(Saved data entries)
• • • • • • •
-- ==== Sys2Proof/Machine/Defaults.lean ====
section
/-! DEFINITION. The conditions a platform must meet before any run (40 R141, 20 R79, 10 R50) and the default platform of
`State.reset`: the spec's general-knowledge capability table G12, reset words G10 and bank size G15, the document's
window bases (43 R264), and a register base of the model's choice (logs 5, 6, 7). -/

namespace Sys2Proof.Machine

/-- The pins that can carry a role: `CAP(r)` (40 R141). -/
def capOf (p : Platform) (r : Role) : List PinId := p.cap.getD (roleNumber r) []

/-- R141: an entry for each of the 59 roles, none empty, none with a pin twice (a set), and exactly two pins for the
write-enable, the two clock-enables and the two chip-selects (role numbers 51 to 55). -/
def capOk (cap : List (List PinId)) : Bool :=
  cap.length == 59 && cap.all (fun ps => !ps.isEmpty && decide ps.Nodup) &&
    [51, 52, 53, 54, 55].all (fun n => (cap.getD n []).length == 2)

/-- `[a, a + n)` and `[b, b + m)` have no address in common (20 R79). An empty region has none with any: no rule says that
`BANK_SIZE` is not 0, and the model admits 0 (DESIGN CHOICE, log 24). -/
def disjoint (a n b m : Nat) : Bool := decide (n = 0) || decide (m = 0) || decide (a + n ≤ b) || decide (b + m ≤ a)

/-- R79: the register block and the two windows are pairwise disjoint and none wraps past `2^32`. No rule asks that
`REG_BASE` be a multiple of 4, and the model does not (DESIGN CHOICE, log 23). -/
def regionsOk (p : Platform) : Bool :=
  let r := p.regBase.toNat
  let b1 := p.bankBase1.toNat
  let b2 := p.bankBase2.toNat
  decide (r + 0x1C ≤ 2 ^ 32) && decide (b1 + p.bankSize ≤ 2 ^ 32) && decide (b2 + p.bankSize ≤ 2 ^ 32) &&
    disjoint r 0x1C b1 p.bankSize && disjoint r 0x1C b2 p.bankSize && disjoint b1 p.bankSize b2 p.bankSize

/-- R50: no reserved bit is set in `RESET_REGS`, and the status word is 0. -/
def resetRegsOk (r : RegWords) : Bool :=
  r.sdcr1 &&& ~~~ maskCR == 0 && r.sdcr2 &&& ~~~ maskCR == 0 && r.sdtr1 &&& ~~~ maskTR == 0 &&
    r.sdtr2 &&& ~~~ maskTR == 0 && r.sdcmr &&& ~~~ maskCMR == 0 && r.sdrtr &&& ~~~ maskRTR == 0 && r.sdsr == 0

/-- A platform a run may have; any other is refused before any run (20 R79, 60 R277). -/
def platformOk (p : Platform) : Bool := capOk p.cap && regionsOk p && resetRegsOk p.resetRegs

/-- Line `line` of a port; port 0 is `PA`, port 8 is `PI` (log 3). -/
def portPin (port : Nat) (lines : List Nat) : List PinId := lines.map fun l => Fin.ofNat 256 (16 * port + l)

/-- One pin for each of several roles in a row. -/
def onePinEach (ps : List PinId) : List (List PinId) := ps.map fun p => [p]

/-- The default capability table (93 G12), PRESUMED, log 5: roles in the order of 30 R122. -/
def defaultCap : List (List PinId) :=
  -- A0..A12
  onePinEach (portPin 5 [0, 1, 2, 3, 4, 5, 12, 13, 14, 15]) ++ onePinEach (portPin 6 [0, 1, 2]) ++
  -- D0..D15
  onePinEach (portPin 3 [14, 15, 0, 1]) ++ onePinEach (portPin 4 [7, 8, 9, 10, 11, 12, 13, 14, 15]) ++
  onePinEach (portPin 3 [8, 9, 10]) ++
  -- D16..D31
  onePinEach (portPin 7 [8, 9, 10, 11, 12, 13, 14, 15]) ++ onePinEach (portPin 8 [0, 1, 2, 3, 6, 7, 9, 10]) ++
  -- NBL0..NBL3, BA0, BA1
  onePinEach (portPin 4 [0, 1]) ++ onePinEach (portPin 8 [4, 5]) ++ onePinEach (portPin 6 [4, 5]) ++
  -- SDCKE0, SDCKE1, SDNE0, SDNE1, SDNWE
  [portPin 2 [3] ++ portPin 7 [2], portPin 1 [5] ++ portPin 7 [7], portPin 2 [2] ++ portPin 7 [3],
   portPin 1 [6] ++ portPin 7 [6], portPin 2 [0] ++ portPin 7 [5]] ++
  -- SDCLK, SDNRAS, SDNCAS
  onePinEach (portPin 6 [8]) ++ onePinEach (portPin 5 [11]) ++ onePinEach (portPin 6 [15])

/-- The reset words of the vendor part (93 G10, the defaults of R50), PRESUMED, log 6. -/
def defaultResetRegs : RegWords :=
  { sdcr1 := 0x000002D0, sdcr2 := 0x000002D0, sdtr1 := 0x0FFFFFFF, sdtr2 := 0x0FFFFFFF, sdcmr := 0, sdrtr := 0,
    sdsr := 0 }

/-- The platform of `State.reset`. The window bases are the document's (43 R264); `bankSize` is 256 MiB (93 G15,
PRESUMED) and `regBase` a DESIGN CHOICE that keeps the regions disjoint, log 7. -/
def defaultPlatform : Platform :=
  { cap := defaultCap, regBase := 0x40000000, bankBase1 := 0xA0000000, bankBase2 := 0xD0000000,
    bankSize := 0x10000000, resetRegs := defaultResetRegs }

end Sys2Proof.Machine
end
• • • • • • •
Task objective: Taking the lines above, repeat exactly those from the line that contains "def regionsOk (p" through the line that contains "def onePinEach (ps", and both of those lines as well. Include nothing else.

Finished exercise:
def regionsOk (p : Platform) : Bool :=
  let r := p.regBase.toNat
  let b1 := p.bankBase1.toNat
  let b2 := p.bankBase2.toNat
  decide (r + 0x1C ≤ 2 ^ 32) && decide (b1 + p.bankSize ≤ 2 ^ 32) && decide (b2 + p.bankSize ≤ 2 ^ 32) &&
    disjoint r 0x1C b1 p.bankSize && disjoint r 0x1C b2 p.bankSize && disjoint b1 p.bankSize b2 p.bankSize

/-- R50: no reserved bit is set in `RESET_REGS`, and the status word is 0. -/
def resetRegsOk (r : RegWords) : Bool :=
  r.sdcr1 &&& ~~~ maskCR == 0 && r.sdcr2 &&& ~~~ maskCR == 0 && r.sdtr1 &&& ~~~ maskTR == 0 &&
    r.sdtr2 &&& ~~~ maskTR == 0 && r.sdcmr &&& ~~~ maskCMR == 0 && r.sdrtr &&& ~~~ maskRTR == 0 && r.sdsr == 0

/-- A platform a run may have; any other is refused before any run (20 R79, 60 R277). -/
def platformOk (p : Platform) : Bool := capOk p.cap && regionsOk p && resetRegsOk p.resetRegs

/-- Line `line` of a port; port 0 is `PA`, port 8 is `PI` (log 3). -/
def portPin (port : Nat) (lines : List Nat) : List PinId := lines.map fun l => Fin.ofNat 256 (16 * port + l)

/-- One pin for each of several roles in a row. -/
def onePinEach (ps : List PinId) : List (List PinId) := ps.map fun p => [p]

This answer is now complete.